The main thing about source code is that downstream users be afforded equality of access to a work as the original author of a work. So if you can write an obfuscated program and realistically modify it yourself without hiding the real source code from users, then that is considered fine from the source code point of view. Of course it is a terrible way to write a program and should get modified to de-obfuscate everything, so more people can understand the code.

If you really want to blow your mind you can go all the way back to stage0[0].

A more practical depth would be to bootstrap with GNU Mes, which is a source based bootstrapping path, that begins with a tiny scheme interpreter (~5000 LOC of simple C) and a C compiler written in scheme that are mutually self-hosting.

These tools can compile a slightly patched version of TinyCC that is self-hosting. Using this C compiler you can bootstrap a bunch of gnutools (glibc, binutils, gcc) and using these tools you can bootstrap a full Guix Linux distro.

[0]: https://github.com/oriansj/stage0

It's great to see that more people are still working on this and that people have an interest.

If you are interested in this kind of thing, then you'll also want to check out LibreBoot[1] and Bootstrappable Builds[2]. The latter is working with stage0 [3] and mes [4] to bootstrap Guix (among other projects.) All of that is further down the chain, but we'll need it if we want to build trustworthy systems.

1. https://libreboot.org/

2. https://www.bootstrappable.org

3. https://github.com/oriansj/stage0/

4. https://www.gnu.org/software/mes/

Relevant github repository: https://github.com/oriansj/stage0

I'm very fascinated about these kinds of things, although I understand zero of it. I believe this folder has some magic:

https://github.com/oriansj/stage0/tree/master/stage0

>Are you referring to https://github.com/oriansj/stage0?

Yep, that's the one.

>More generally each language would need it’s own path from this basic assembler to a compiler implementing that language in C which doesn’t necessarily exist. While initial versions of the Rust compiler were written in C, more recent versions are self hosted and rely on the previous version. This goes for projects like LLVM too since it requires a c++14 compiler to start with.

Sure. This part has largely been done for many languages, including Rust: https://guix.gnu.org/blog/2018/bootstrapping-rust/

...and there's a bootstrap path for the bottom of that graph all the way from Guix's (fairly minimal but not quite stage0 yet) bootstrap binaries.

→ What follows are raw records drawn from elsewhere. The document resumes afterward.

-- ==== Sys2Proof/Machine/SvcObj.lean ====
section
/-!
DEFINITION. Machine/SvcObj.lean: replies, the error log and the freeze (R76, R123 to R125), and objects: their commit and
acknowledgement, reads, listings and rebuilt fragments (R90 to R94, R112 to R116, R251).
-/

namespace Sys2Proof.Machine

open Sys2Proof

/-- A status freezes its queue pair (Table "Stepata status codes"). -/
def freezing (st : Nat) : Bool :=
  decide (st ∈ [0x101, 0x102, 0x103, 0x104, 0x107, 0x108, 0x203, 0x301, 0x302, 0x303, 0x304, 0x305, 0x306, 0x401, 0x403,
    0x405, 0x506, 0x601, 0x602, 0x603, 0x604, 0x605])

/-- A record of a queue pair that is not connected. -/
def Conn.blank (q : Nat) : Conn := ⟨q, 0, 0, 0, none, [], 0, false⟩

/-- Replace the record of a queue pair. -/
def setConn (k : Conn) (s : State) : State :=
  modSvc (fun v => { v with conns := k :: v.conns.filter fun x => x.qp ≠ k.qp }) s

/-- Change an outstanding command. -/
def modCmd (n : Nat) (f : Cmd → Cmd) (s : State) : State :=
  modSvc (fun v => { v with cmds := v.cmds.map fun x => if x.seq = n then f x else x }) s

/-- A command is no longer outstanding. -/
def dropCmd (n : Nat) (s : State) : State := modSvc (fun v => { v with cmds := v.cmds.filter fun x => x.seq ≠ n }) s

/-- An error log entry (Table "Error log entry"). -/
def logBytes (e held : Nat) (froze : Bool) (x : Cmd) (a : Ans) (s : State) : List Byte :=
  leBytes 4 e ++ leBytes 2 a.st ++ leBytes 2 a.detail ++ leBytes 1 (capOp x.cap) ++ leBytes 1 (b2n froze + b2n a.part * 2)
    ++ leBytes 2 (capTag x.cap) ++ leBytes 2 x.qp ++ leBytes 2 (if froze then held else 0) ++ leBytes 8 (capOffset x.cap)
    ++ leBytes 8 (s.evc.timeMs % 2 ^ 63 + b2n s.evc.unsync * 2 ^ 63)

/-- A log with an entry more: beyond 64 the oldest one goes, but not the one that froze the queue pair (R125). -/
def pushLog (k : Conn) (e : LogEnt) : Conn :=
  let l := k.log ++ [e]
  let l := if 64 < l.length then l.eraseP fun x => some x.seq ≠ k.frozen else l
  { k with log := l, newest := e.seq }

/-- A reply with a freezing status (R123 to R125): its number is drawn and logged, SOFT_0 is posted (R525), and the queue
pair freezes unless it is frozen. -/
def noteError (x : Cmd) (a : Ans) (s : State) : State :=
  if !freezing a.st then s
  else
    let e := s.svc.errSeq
    let k := (conn s x.qp).getD (Conn.blank x.qp)
    let froze := k.frozen.isNone
    let held := (s.svc.cmds.filter fun y => y.qp = x.qp && !y.started && !y.before).length
    let k := if froze then { k with frozen := some e } else k
    let s := setConn (pushLog k ⟨e, froze, logBytes e held froze x a s⟩) s
    let s := modSvc (fun v => { v with
        errSeq := if e = 2 ^ 32 - 1 then 1 else e + 1,
        cmds := v.cmds.map fun (y : Cmd) => if froze && y.qp = x.qp then
          { y with early := y.early || !y.checked, before := y.before || y.started } else y }) s
    let p := leBytes 4 e ++ leBytes 2 x.qp ++ leBytes 2 (capTag x.cap) ++ leBytes 2 a.st ++ leBytes 1 (capOp x.cap)
    raiseAs 48 (a.st % 256) 1 p false (setStatus 48 0 s)

/-- A reply (Table "Reply header"). -/
def replyBytes (x : Cmd) (a : Ans) (frozen : Option Nat) : List Byte :=
  let flags := b2n a.dup + b2n (!a.inl.isEmpty) * 2 + b2n a.part * 4 + b2n frozen.isSome * 8
  leBytes 1 (capOp x.cap) ++ leBytes 1 flags ++ leBytes 2 (capTag x.cap) ++ leBytes 2 a.st ++ leBytes 2 a.detail
    ++ leBytes 4 (frozen.getD 0) ++ leBytes 4 0 ++ leBytes 8 a.r0 ++ leBytes 8 a.r1 ++ List.replicate 32 0 ++ a.inl

/-- Advertised buffers are withdrawn. -/
def withdraw (es : List Nat) (s : State) : State :=
  modNet (fun n => { n with adv := es.foldl (fun m e => Sparse.set (fun _ => Adv.none) m e Adv.none) n.adv }) s

/-- A command ends: its data is written to the host's buffer, and its reply given to NET after it (R76), unless its queue
pair has left RTS (R133). -/
def svcAnswer (x : Cmd) (a : Ans) (s : State) : State :=
  let s := withdraw x.advs (dropCmd x.seq s)
  let up : Bool := match (qp s x.qp).st with
    | .rts => true
    | _ => false
  if x.mute || !up || !netLive s then s
  else
    let s := if a.host.isEmpty then s else netSend (.toHost x.qp (capBufAddr x.cap) (capBufKey x.cap) a.host) s
    let s := noteError x a s
    let r := replyBytes x a (frozenBy s x.qp)
    netSend (.send x.qp r) (modSvc (fun v => { v with replies := v.replies ++ [(x.qp, r)] }) s)

/-! Objects. -/

/-- The object of a key. -/
def objAt (s : State) (key : List Byte) : Option Obj := s.svc.objs.find? fun o => o.key = key

/-- Data that a PUT or WRITE brings (R75, R90). -/
def putData (x : Cmd) : List Byte := fit (capLength x.cap) (if capInline x.cap then capData x.cap else x.obs.data)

LLVM too; since you mentioned it and I was curious, here's the dependency graph of LLVM 9.0.1 on my system, in GraphViz and PDF formats:

https://terracrypt.net/upload/llvm.pdf https://terracrypt.net/upload/llvm.dot

(That's from `guix graph -t bag-with-origins [email protected]` on my laptop.)

It's my understanding that being bootstrappable in this way is a requirement for being included in upstream Guix, so generally everything that's available in Guix can be bootstrapped like this.

Now, what's not done yet is the path from stage0 to building the bootstrap binaries, but that's the eventual goal. The rest of it? It's not futile, it's done. Not all software is in Guix, but enough of it is that I'm typing this from a laptop running almost exclusively software from Guix.